Пётр Иванович, исполняющий обязанности генерала-квартирмейстера 1-й Маньчжурской армии, на которого были возложены вопросы разведки и контрразведки, положив карандаш на карту, посмотрел в глаза хорунжему Верхотурову.

– Антип Григорьевич, задание, можно сказать, невыполнимое, но его надо выполнить. Мы должны не допустить нового организованного отхода японцев на другую позицию. А для этого их необходимо лишить командования. Генерал Куроки – старый хитрый лис. Он уже дважды оставлял нас с носом, вырываясь из капкана. Через несколько недель начнутся муссонные дожди, до которых нам необходимо разбить японцев. Этого требует от нас государь! – Огановский расправил пальцем свои шикарные усы и продолжил: – Да! Этого требует государь! Что вам потребуется для выполнения этого задания?

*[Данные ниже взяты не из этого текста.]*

/-- No position of a transmit leads to `Unconstructed` (42_frame_sequencer.md R162 to R167). -/
theorem EngineAct.fsm_ne_unconstructed {s t : State} (h : EngineAct s t) (hs : s.fsm ≠ .unconstructed) :
    t.fsm ≠ .unconstructed := by
  cases h with
  | color | byte | finish | abort => exact nofun
  | tick | hold | drive => exact hs
  | advance hf hh hd =>
    obtain ⟨-, h⟩ | ⟨-, -, h⟩ | ⟨-, -, -, h⟩ | ⟨-, -, -, -, h⟩ | ⟨-, -, -, -, h⟩ := s.advance_cases <;>
      simp [h, hf]

theorem EngineMove.staysCalibrated {s t : State} (h : EngineMove s t) (hs : s.fsm ≠ .unconstructed) :
    s.StaysCalibrated t :=
  ⟨h.sameHostSide.cal, h.act.fsm_ne_unconstructed hs⟩

/-- Of the host's moves only a reset undoes the construction (R199, R201). -/
theorem HostMove.staysCalibrated_or_reset {s t : State} (h : HostMove s t) (hs : s.fsm ≠ .unconstructed) :
    s.StaysCalibrated t ∨ (s.hostQueue.head? = some .reset ∧ t.fsm = .unconstructed) := by
  cases h with
  | wait hq => exact .inl ⟨rfl, hs⟩
  | reset rest hq => exact .inr ⟨by rw [hq]; rfl, rfl⟩
  | command w cs rest hq n =>
    rw [State.construct_of_constructed (s := s.takeCommand rest cs) hs]
    exact .inl ⟨rfl, hs⟩
  | write w cs rest hq _ hw =>
    obtain ⟨-, -, rfl⟩ | ⟨-, rfl⟩ := execWrite_next hw
    · exact .inl ⟨rfl, State.startFrame_fsm_ne_unconstructed _⟩
    · exact .inl ⟨rfl, hs⟩
  | illegal w cs rest hq => exact .inl ⟨rfl, hs⟩

/-- What a step can do to the calibration: a reset of either kind, or nothing. -/
theorem step_staysCalibrated_or_reset {s t : State} (h : step s = .next t) (hs : s.fsm ≠ .unconstructed) :
    s.StaysCalibrated t ∨
    ((s.resetDue = true ∨ (s.busy = false ∧ s.hostQueue.head? = some .reset)) ∧ t.fsm = .unconstructed) := by
  obtain ⟨hr, rfl⟩ | ⟨-, -, -, rfl⟩ | ⟨-, -, -, hmove⟩ | ⟨-, hb, hmove⟩ := step_cases h
  · exact .inr ⟨.inl hr, rfl⟩
  · exact .inl ⟨by simp, by simpa using hs⟩
  · exact .inl (by simpa [State.StaysCalibrated] using hmove.staysCalibrated (by simpa using hs))
  · obtain hstays | ⟨hreset, hf⟩ := hmove.staysCalibrated_or_reset (by simpa using hs)
    · exact .inl (by simpa [State.StaysCalibrated] using hstays)
    · exact .inr ⟨.inr ⟨hb, by simpa using hreset⟩, hf⟩

/-- Settles O43: a step by `step_staysCalibrated_or_reset`; a further construction is refused by `FSM`. -/
theorem calibrationNeverChanges : Obligations.CalibrationNeverChanges := by
  refine ⟨fun s t hs h => ?_, fun s n hs => ?_⟩
  · obtain ⟨hcal, hf⟩ | ⟨hreset, hf⟩ := step_staysCalibrated_or_reset h hs
    · exact ⟨fun _ => hcal, fun hf' => absurd hf' hf⟩
    · exact ⟨fun hf' => absurd hf hf', fun _ => hreset⟩
  · rw [exec_newIter, exec_newMhz, State.construct_of_constructed hs, State.construct_of_constructed hs]
    exact ⟨rfl, rfl⟩

/-! ## What is not taken from the host -/

/-- Settles O37: of the steps of a busy engine only a reset changes anything on the host's side. -/
theorem portClosedWhileBusy : Obligations.PortClosedWhileBusy := by
  intro s t hb h
  obtain ⟨hr, rfl⟩ | ⟨-, -, -, rfl⟩ | ⟨-, -, -, hmove⟩ | ⟨-, hb', -⟩ := step_cases h
  · exact ⟨rfl, fun hr' => nomatch hr.symm.trans hr'⟩
  · simp
  · have hside := hmove.sameHostSide
    simp [hside.hostQueue, hside.cmderr, hside.seq]
  · exact nomatch hb.symm.trans hb'

/-- Settles O14: `WRITE` is accepted by `FSM`, and then asks for the length. -/
theorem tooLongStreamIsRefused : Obligations.TooLongStreamIsRefused := by
  intro s hf hlong
  have hexec : exec .write s = execWrite s := rfl
  rw [hexec, execWrite, if_pos ((Fsm.acceptsWrite_iff _).mpr hf), if_neg hlong.not_gt]

end Sys2Proof.Machine

/-! PROOFS. 60_exceptions.md: `Aborted` is entered by a failing `PinSet` alone (R221, R222), so never with an infallible
pin (R227). -/

namespace Sys2Proof.Machine

/-! ## What enters `Aborted` -/

/-- No abort on the way from `s` to `t`: `t` is not `Aborted`, and no `ERR` is set that was not. -/
def State.NoAbort (s t : State) : Prop := t.fsm ≠ .aborted ∧ (t.err = true → s.err = true)

theorem State.startFrame_fsm_ne_aborted (s : State) : s.startFrame.fsm ≠ .aborted := by
  rw [State.startFrame_eq]
  cases s.seq <;> simp

/-- No case of R165 leads out of the frame. -/
theorem State.noAbort_advance {s : State} (hf : s.fsm = .emittingBit) : s.NoAbort s.advance := by
  obtain ⟨-, h⟩ | ⟨-, -, h⟩ | ⟨-, -, -, h⟩ | ⟨-, -, -, -, h⟩ | ⟨-, -, -, -, h⟩ := s.advance_cases <;>
    simp [State.NoAbort, h, hf]

/-- Of what a busy engine does only a request that fails is an abort (R221). -/
theorem EngineAct.noAbort_or_abort {s t : State} (h : EngineAct s t) :
    s.NoAbort t ∨
    ((s.fsm = .emittingBit ∨ s.fsm = .latching) ∧ ∃ l e, s.answerAt 0 = .err e ∧ t = s.raisePinError l e) := by
  cases h with
  | color | byte | finish => exact .inl ⟨nofun, id⟩
  | tick hf hh hd => exact .inl ⟨by obtain hf | hf := hf <;> simp [hf], id⟩
  | advance hf hh hd => exact .inl (State.noAbort_advance hf)
  | hold hf hh => exact .inl ⟨by simp [hf], id⟩
  | drive l n hn hh ha => exact .inl ⟨by obtain ⟨hf, -⟩ | ⟨hf, -⟩ := hn <;> simp [hf], id⟩
  | abort l e hf hh ha => exact .inr ⟨hf, l, e, ha, rfl⟩

/-- A move of the host is no abort: an accepted `WRITE` clears `ERR`, a refusal sets `CMDERR` alone (R161, R198). -/
theorem HostMove.noAbort {s t : State} (h : HostMove s t) (hs : s.fsm ≠ .aborted) : s.NoAbort t := by
  cases h with
  | wait hq => exact ⟨hs, id⟩
  | reset rest hq => exact ⟨nofun, nofun⟩
  | command w cs rest hq n =>
    obtain ⟨-, h⟩ | ⟨-, h⟩ := (s.takeCommand rest cs).construct_cases n <;> rw [h]
    · exact ⟨nofun, id⟩
    · exact ⟨hs, id⟩
  | write w cs rest hq _ hw =>
    obtain ⟨-, -, rfl⟩ | ⟨-, rfl⟩ := execWrite_next hw
    · exact ⟨State.startFrame_fsm_ne_aborted _, nofun⟩
    · exact ⟨hs, id⟩
  | illegal w cs rest hq => exact ⟨hs, id⟩

/-- A step is no abort, or it is the abort of a busy engine whose `PinSet` answered `Err(e)` (R221, R222). -/
theorem step_noAbort_or_abort {s t : State} (h : step s = .next t) (hs : s.fsm ≠ .aborted) :
    s.NoAbort t ∨
    (s.busy = true ∧ (s.fsm = .emittingBit ∨ s.fsm = .latching) ∧
      ∃ l e, s.answerAt 0 = .err e ∧ t = s.countReset.stallSpent.raisePinError l e) := by
  obtain ⟨-, rfl⟩ | ⟨-, -, -, rfl⟩ | ⟨-, hb, -, hmove⟩ | ⟨-, -, hmove⟩ := step_cases h
  · exact .inl ⟨nofun, nofun⟩
  · exact .inl ⟨by simpa using hs, by simp⟩
  · simpa [State.NoAbort, hb] using hmove.act.noAbort_or_abort
  · exact .inl (by simpa [State.NoAbort] using hmove.noAbort (by simpa using hs))

/-- Settles O46: such a step is the abort, whose fields are those of `State.raisePinError`. -/
theorem abortOnlyByThePin : Obligations.AbortOnlyByThePin := by
  intro s t hs h ht
  obtain ⟨hf, -⟩ | ⟨hb, hpos, l, e, ha, rfl⟩ := step_noAbort_or_abort h hs
  · exact absurd ht hf
  · exact ⟨hb, hpos, l, e, ha, by simp⟩

/-! ## The infallible pin -/

theorem HostMove.pinFallible_eq {s t : State} (h : HostMove s t) : t.pinFallible = s.pinFallible := by
  cases h with
  | wait | reset | illegal => rfl
  | command w cs rest hq n =>
    obtain ⟨-, h⟩ | ⟨-, h⟩ := (s.takeCommand rest cs).construct_cases n <;> rw [h] <;> rfl
  | write w cs rest hq _ hw => obtain ⟨-, -, rfl⟩ | ⟨-, rfl⟩ := execWrite_next hw <;> rfl

/-- Whether the pin can fail is not the engine's to change: every step, a reset too, leaves it. -/
theorem step_pinFallible_eq {s t : State} (h : step s = .next t) : t.pinFallible = s.pinFallible := by
  obtain ⟨-, rfl⟩ | ⟨-, -, -, rfl⟩ | ⟨-, -, -, hmove⟩ | ⟨-, -, hmove⟩ := step_cases h
  · rfl
  · simp
  · simpa using hmove.sameHostSide.pinFallible
  · simpa using hmove.pinFallible_eq

/-- Settles O47: an infallible pin answers no `Err`, so `step_noAbort_or_abort` leaves the steps that are no abort. -/
theorem infalliblePinNeverAborts : Obligations.InfalliblePinNeverAborts := by
  intro s t hpin herr hs h
  obtain ⟨hf, hkeep⟩ | ⟨-, -, l, e, ha, -⟩ := step_noAbort_or_abort h hs
  · exact ⟨(step_pinFallible_eq h).trans hpin, by simpa [herr] using hkeep, hf⟩
  · exact nomatch (State.answerAt_infallible hpin 0).symm.trans ha

end Sys2Proof.Machine

/-! PROOFS. 70_reset_and_hazards.md: a reset event in any state, made by the reset input or by the host (R250). -/

namespace Sys2Proof.Machine

/-- The host's reset is the reset event on the state with the move taken. -/
theorem State.hostStep_reset {s : State} {rest : List HostAction} (hq : s.hostQueue = .reset :: rest) :
    s.hostStep = .next { s with hostQueue := rest }.resetEvent := by
  simp only [State.hostStep, hq]

/-- Either way of reset makes the step a reset event, which leaves the log as it is: the reset input comes first, so it
may also fire in the step in which the host would reset. -/
theorem step_eq_resetEvent {s : State}
    (h : s.resetDue = true ∨ (s.busy = false ∧ ∃ rest, s.hostQueue = .reset :: rest)) :
    ∃ u : State, step s = .next u.resetEvent ∧ u.log = s.log := by
  cases hr : s.resetDue with
  | true => exact ⟨_, step_reset hr, rfl⟩
  | false =>
    obtain ⟨hb, rest, hq⟩ := h.resolve_left (by simp [hr])
    have hqueue : s.countReset.hostQueue = .reset :: rest := s.countReset_hostQueue.trans hq
    exact ⟨_, (step_host hr hb).trans (State.hostStep_reset hqueue), s.countReset_log⟩

/-- Settles O35: the step is a reset event, whose registers are those of `State.reset`, the table of R40. -/
theorem resetEventInAnyState : Obligations.ResetEventInAnyState := by
  intro s h
  obtain ⟨u, hstep, hlog⟩ := step_eq_resetEvent h
  exact ⟨u.resetEvent, hstep, by
    simpa [hlog, Obligations.ResetStateHasTheTableValues] using resetStateHasTheTableValues⟩

end Sys2Proof.Machine

/-! PROOFS. 30_encoding.md: the words and their operations (R90 to R100), and what the names of a shared word mean (R143,
R144, R194). -/

namespace Sys2Proof

/-! ## Canonical names -/

/-- The operations that share their word with a row that fixes more of its bits (log 9). -/
theorem Instr.canonical_cases (i : Instr) :
    i.canonical = i ∨ i = .newIter 50 ∨ i = .emitBit false ∨ i = .emitBit true := by
  cases i with
  | newIter n =>
    by_cases hn : n = 50
    · exact .inr (.inl (congrArg Instr.newIter hn))
    · exact .inl (if_neg hn)
  | emitBit b => cases b <;> simp
  | _ => exact .inl rfl

@[simp] theorem Instr.format_canonical (i : Instr) : i.canonical.format = i.format := by
  obtain h | rfl | rfl | rfl := i.canonical_cases
  · rw [h]
  all_goals rfl

@[simp] theorem Instr.canonical_canonical (i : Instr) : i.canonical.canonical = i.canonical := by
  obtain h | rfl | rfl | rfl := i.canonical_cases
  · rw [h, h]
  all_goals rfl

@[simp] theorem Instr.wellFormed_canonical (i : Instr) : i.canonical.wellFormed = i.wellFormed := by
  obtain h | rfl | rfl | rfl := i.canonical_cases
  · rw [h]
  all_goals rfl

/-- The two rows of a shared word share it. -/
@[simp] theorem encode_canonical (i : Instr) : encode i.canonical = encode i := by
  obtain h | rfl | rfl | rfl := i.canonical_cases
  · rw [h]
  all_goals rfl

/-- The two rows of a shared word have one meaning (R143, R144, R194). -/
theorem Machine.exec_canonical (i : Instr) (s : Machine.State) : Machine.exec i.canonical s = Machine.exec i s := by
  obtain h | rfl | rfl | rfl := i.canonical_cases
  · rw [h]
  all_goals rfl

/-! ## The fields of a command word (R96) -/

@[simp] theorem commandOp_commandWord {op : Nat} (hop : op < 4) (arg : Nat) : commandOp (commandWord op arg) = op := by
  simp only [commandOp, commandWord]; omega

– Мне надо подумать, ваше превосходительство. Осмотреться на местности. – Хорунжий задумчиво, не замечая этого, начал крутить пальцами правый ус.

Генерал молчал, ожидая, что ещё скажет казак.

– А когда и каким образом планируется штурм Тэгу? – словно очнувшись, задал вопрос Верхотуров.

– Через четыре дня, рано утром, после артиллерийской подготовки двумя штурмовыми колоннами вдоль железного полотна и через перевал Пхальджорён, по которому во времена династии Чосон пролегала основная дорога между Сеулом и Пусаном.

– Тогда разрешите провести разведку на местности, ваше превосходительство?

– Разрешаю.

Получив разрешение, хорунжий покинул палатку генерала-квартирмейстера и направился к биваку своей сотни.

– Что делать будем? – задал вопрос Верхотуров, оглядев собранных станичников-братов.

– Надо сходить посмотреть на эту старую крепость, – задумчиво произнёс Леший.

– А мне кажется, сначала надо определиться с приказом. Что значит захватить штаб? – веско пробасил вахмистр Подшивалов. – Взять живыми и притащить в наше расположение генерала Куроки и ещё кого-то из его окружения? Думаю, второй раз у нас это не выйдет. Это не с бивака выкрасть, а из центра города, в котором и вокруг которого восемьдесят тысяч войск.

– Шило прав. С генералами не вырвемся из города. Если только захватить всю крепость и попробовать удержаться до прихода наших. – Это уже вставил свои пять копеек Шах, или старший урядник Шохирев.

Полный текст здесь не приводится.